--- Exercise goal ---
Restate word for word the entries below, starting with the line with "def execPlaneBufferError (plane" and continuing through the line with "PLANE_ISLAND_FAULT, as an event. -/". Include both of those lines and no others.

[[ Data provided, beginning ]]

-- ==== Sys2Proof/Machine/Planes.lean ====
section
/-! DEFINITION. The planes (19_plane R373-R378) and the driver's page commands, migration and hash profiles
(18_page R357-R362; 14_tensor R303). -/

namespace Sys2Proof.Machine

/-! ## PMAP (R367, R375, R377) -/

/-- Buckets that a plane carries. -/
def bucketsOf (pm : BitVec 24) (n : Nat) : List Nat := (upto 8).filter (fun b => pmapAt pm b == n)

def pmapSet (pm : BitVec 24) (b n : Nat) : BitVec 24 :=
  BitVec.ofNat 24 (pm.toNat - pmapAt pm b * 2 ^ (3 * b) + n * 2 ^ (3 * b))

/-- Of some planes the one that carries the fewest buckets, the lowest among equals. -/
def lightest (pm : BitVec 24) : List Nat → Option Nat
  | [] => none
  | n :: r => match lightest pm r with
    | some m => if (bucketsOf pm m).length < (bucketsOf pm n).length then some m else some n
    | none => some n

/-- The buckets of lost planes go, one after another in ascending order, to UP planes (R375, step 4). -/
def reassign (ups lost : List Nat) (pm : BitVec 24) : BitVec 24 :=
  ((upto 8).filter (fun b => lost.contains (pmapAt pm b))).foldl (fun pm b =>
    match lightest pm ups with
    | some n => pmapSet pm b n
    | none => pm) pm

/-- PMAP at boot: the buckets of each OFF plane in ascending plane order (R377). -/
def bootPmap (ups off : List Nat) (pm : BitVec 24) : BitVec 24 := off.foldl (fun pm n => reassign ups [n] pm) pm

def upPlanes (s : State) : List Nat := (upto 8).filter (fun n => planeSt s n == .up)

/-! ## PLANEDOWN (R373-R375) -/

/-- A request that a lost plane held is back at its source, also one whose acknowledgement it held, be it that of the acceptance into
a phase store buffer (R372, R375, step 1). -/
def Req.strand (n : Nat) (r : Req) : Req :=
  match r.st with
  | .plane p => if p = some n then { r with st := .source } else r
  | .merged p => if p = n then { r with st := .source } else r
  | .applied => if r.via = some n then { r with st := .echo } else r
  | .held => if r.via = some n then { r with via := none, lost := true } else r
  | _ => r

/-- A lost partial's message is not a request of its own. -/
def Req.isPart (r : Req) : Bool :=
  match r.op with
  | .part .. => true
  | _ => false

/-- The addends that partials sent by a lost plane's unit held go back to their sources (R375, step 1). -/
def partIds (l : List Req) (n : Nat) : List Nat :=
  l.flatMap (fun r => match r.op with
    | .part _ _ _ ids => if r.src == .unit n then ids else []
    | _ => [])

/-- What becomes of the requests when a plane is lost. -/
def strandAll (n : Nat) (l : List Req) : List Req :=
  let ids := partIds l n
  (l.filter (fun r => !(r.isPart && r.src == .unit n))).map (fun r =>
    if ids.contains r.id then { r with st := .source } else r.strand n)

/-- Every live context is killed, as the last plane is dead (R373, R425). -/
def lastPlaneDead (s : State) : State :=
  let s := { s with bootstat := 4 }
  (s.ctxs.map Prod.fst).foldl (fun t n => if (ctxAt t n).live then killCtx t n 0x0103 0 noCore none allOnes64 else t) s

/-- PLANEDOWN of a plane (R373, R374), with the detail code of its cause, which is kept: an UP plane enters QUIESCE and the rehash
begins, or joins the one under way; the last UP plane is DEAD. -/
def planeDown (n detail : Nat) (s : State) : State :=
  if planeSt s n != .up || decide (8 ≤ n) then s
  else
    let s := { s with plDetail := tabSet 0 s.plDetail n detail }
    if upPlanes s == [n] then lastPlaneDead { s with planes := tabPut s.planes n .dead } else
    { s with planes := tabPut s.planes n .quiesce, rehash := true, rehashed := setIns n s.rehashed
             partials := s.partials.filter (fun p => p.plane != n), reqs := strandAll n s.reqs }

/-- FLIT_RETRY_EXHAUSTED (R374), detail 1. -/
def evFlitRetryExhausted (n : Nat) (s : State) : State := planeDown n 1 s
/-- FLIT_RETRY_EXHAUSTED, as an event. -/
def execFlitRetryExhausted (plane : Nat) (s : State) : Host.Outcome State Fault Refusal := .next (evFlitRetryExhausted plane s)

/-- A plane holds a request, or an acknowledgement that its source has not received. -/
def planeHolds (s : State) (n : Nat) : Bool :=
  s.reqs.any (fun r => r.st.onPlane == some n || ((r.st == .applied || r.st == .held) && r.via == some n))

/-- PLANE_ACK_TIMEOUT (R374), detail 2: of a plane that holds a request. -/
def evPlaneAckTimeout (n : Nat) (s : State) : State := if planeHolds s n then planeDown n 2 s else s
/-- PLANE_ACK_TIMEOUT, as an event. -/
def execPlaneAckTimeout (plane : Nat) (s : State) : Host.Outcome State Fault Refusal := .next (evPlaneAckTimeout plane s)

/-- PLANE_BUFFER_ERROR (R374), detail 3. -/
def evPlaneBufferError (n : Nat) (s : State) : State := planeDown n 3 s
/-- PLANE_BUFFER_ERROR, as an event. -/
def execPlaneBufferError (plane : Nat) (s : State) : Host.Outcome State Fault Refusal := .next (evPlaneBufferError plane s)

/-- PLANE_ISLAND_FAULT (R374), detail 4. -/
def evPlaneIslandFault (n : Nat) (s : State) : State := planeDown n 4 s
/-- PLANE_ISLAND_FAULT, as an event. -/
def execPlaneIslandFault (plane : Nat) (s : State) : Host.Outcome State Fault Refusal := .next (evPlaneIslandFault plane s)

/-- PLCMD_RETIRE (R378): OP 1 retires an UP plane that is not the last; any other write is dropped. -/
def evPlcmdRetire (v : W64) (s : State) : State :=
  let n := fld v.toNat 2 0
  if fld v.toNat 15 12 != 1 || planeSt s n != .up || upPlanes s == [n] then dropWrite s else planeDown n 5 s
/-- PLCMD_RETIRE, as an event. -/
def execPlcmdRetire (v : W64) (s : State) : Host.Outcome State Fault Refusal := .next (evPlcmdRetire v s)

/-- The partial's message that holds an addend. -/
def messageOf (s : State) (id : Nat) : Option Req :=
  s.reqs.find? (fun r => match r.op with
    | .part _ _ _ ids => ids.contains id
    | _ => false)

/-- No request stands in a surviving plane or in its reduction unit, but for those that wait for a link (R396). -/
def drained (s : State) : Bool :=
  s.partials.isEmpty && s.reqs.all (fun r => match r.st with
    | .plane (some _) => linkHeld s r.place r.id
    | .merged _ => (messageOf s r.id).any (fun q => linkHeld s q.place q.id)
    | _ => true)

/-- A request that the rehash replays is counted at its core (R379). -/
def countReplay (s : State) (r : Req) : State :=
  match r.core? with
  | some n =>
    if (r.st == .source || r.st == .echo || r.lost) && !awayHome s r.ctx r.place && !linkHeld s r.place r.id &&
        !bayFabric r.src r.place then
      mapCore s n (fun c => { c with replays := c.replays + 1 })
    else s
  | none => s

/-- REHASH_DRAINED (R373, R375, steps 4-6): PMAP is rewritten, the held requests are replayed in their order, the gates
reopen, and each lost plane is DEAD, with a record to every live context. -/
def evRehashDrained (s : State) : State :=
  if s.rehash && drained s then
    let lost := s.rehashed
    let s := s.reqs.foldl countReplay s
    let s : State := { s with
      pmap := reassign (upPlanes s) lost s.pmap, rehash := false, rehashed := [], rehashes := s.rehashes + 1
      planes := lost.foldl (fun t n => tabPut t n .dead) s.planes }
    let s := sendWaiting s
    lost.foldl (fun s n => postAll s (fun _ => true) 2 (n64 n) (s.pmap.zeroExtend 64)) s
  else s
/-- REHASH_DRAINED, as an event. -/
def execRehashDrained (s : State) : Host.Outcome State Fault Refusal := .next (evRehashDrained s)

/-! ## Pages (R357, R358, R362) -/

/-- The lowest line that a filling frame does not have. -/
def Mig.todo (m : Mig) : Option Nat := (upto (2 ^ (m.lg - 6))).find? (fun l => !m.have_.contains l)

/-- MIGRATION_PULL (R358): the background engine pulls the lowest line of a filling frame that is not present, or completes a fill
of which nothing is missing; a checkpoint pauses it (R417). -/
def evMigrationPull (page line : Nat) (s : State) : State :=
  match s.migs.find? (fun m => m.va == page) with
  | none => s
  | some m =>
    if s.ckpt.isSome then s
    else if m.todo.isNone then migFinish s m
    else if m.todo == some line then
      let s := pullLine s m line none
      match s.migs.find? (fun k => k.newPa == m.newPa) with
      | some m => migFinish s m
      | none => s
    else s
/-- MIGRATION_PULL, as an event. -/
def execMigrationPull (page line : Nat) (s : State) : Host.Outcome State Fault Refusal := .next (evMigrationPull page line s)

/-- The address and the argument of a page command. -/
def pgiVa (s : State) : Nat := s.pgiaddr.toNat % 2 ^ 60
def pgiLeaf (s : State) : Nat := s.pgiarg.toNat

/-- PGICMD_INVALIDATE (R362, R353): the write, and, while BUSY shows, the end of the command. -/
def evPgicmdInvalidate (n : Nat) (s : State) : State :=
  if s.pgicmd.isSome && s.pgicmd != some (1, n) then s
  else if captured s n (pgiVa s) s.pgiarg.toNat then { s with pgicmd := some (1, n) }
  else { invalidate s n (pgiVa s) s.pgiarg.toNat with pgicmd := none }
/-- PGICMD_INVALIDATE, as an event. -/
def execPgicmdInvalidate (ctx : Nat) (s : State) : Host.Outcome State Fault Refusal := .next (evPgicmdInvalidate ctx s)

/-- A page command has ended. -/
def pgiDone (s : State) : State := { dropFetches s (· == .page) with pgicmd := none }

/-- A migration for the driver: dropped where PGMIG would fault or raise ILLOP, BUSY while its walk is under way and while it would
stall (R351, R357). -/
def pgiMigrate (op n : Nat) (ret : Bool) (s : State) : State :=
  if s.pgicmd.isSome && s.pgicmd != some (op, n) then s
  else if migIllop s n (pgiVa s) (pgiLeaf s) then pgiDone (dropWrite s)
  else match fetchOf s .page n (pgiVa s) 0 with
    | none => { startWalk .page n (pgiVa s) .read s with pgicmd := some (op, n) }
    | some f =>
      if !allServed s f.ids then s
      else if migInside s n (pgiVa s) || (migFault s n (pgiVa s) (pgiLeaf s)).isSome then pgiDone (dropWrite s)
      else if migWaits s n (pgiVa s) (pgiLeaf s) then s
      else pgiDone (migSwitch s n (pgiVa s) (pgiLeaf s) ret)

/-- PGICMD_MIGRATE (R362, R357): the write, and, while BUSY shows, the end of the command. -/
def evPgicmdMigrate (n : Nat) (s : State) : State := pgiMigrate 2 n false s
/-- PGICMD_MIGRATE, as an event. -/
def execPgicmdMigrate (ctx : Nat) (s : State) : Host.Outcome State Fault Refusal := .next (evPgicmdMigrate ctx s)

/-- PGICMD_MIGRATE_RETIRE (R362, R357, R359). -/
def evPgicmdMigrateRetire (n : Nat) (s : State) : State := pgiMigrate 3 n true s
/-- PGICMD_MIGRATE_RETIRE, as an event. -/
def execPgicmdMigrateRetire (ctx : Nat) (s : State) : Host.Outcome State Fault Refusal := .next (evPgicmdMigrateRetire ctx s)

/-- A mask is one of R302: its own bit of [12:7] alone among those, and none below 7. -/
def maskOk (i v : Nat) : Bool := v % 2 ^ 13 == 2 ^ (7 + i)

/-- PROFILE_MASK_WRITE (R303): dropped for profile 0, for a mask that R302 does not allow, and while a live context permits
the profile. -/
def evProfileMaskWrite (stack profile i : Nat) (v : W64) (s : State) : State :=
  let m := v.toNat % 2 ^ 36
  if profile = 0 || decide (8 ≤ profile) || decide (16 ≤ stack) || decide (6 ≤ i) || !maskOk i m ||
      s.ctxs.any (fun p => p.2.live && p.2.profMask.getLsbD profile) then dropWrite s
  else { s with profmask := tabPut s.profmask (48 * stack + 6 * profile + i) (BitVec.ofNat 36 m) }
/-- PROFILE_MASK_WRITE, as an event. -/
def execProfileMaskWrite (stack profile i : Nat) (v : W64) (s : State) : Host.Outcome State Fault Refusal :=
  .next (evProfileMaskWrite stack profile i v s)

end Sys2Proof.Machine
end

[[ Data provided, end ]]

--- Answer area ---
def execPlaneBufferError (plane : Nat) (s : State) : Host.Outcome State Fault Refusal := .next (evPlaneBufferError plane s)

/-- PLANE_ISLAND_FAULT (R374), detail 4. -/
def evPlaneIslandFault (n : Nat) (s : State) : State := planeDown n 4 s
/-- PLANE_ISLAND_FAULT, as an event. -/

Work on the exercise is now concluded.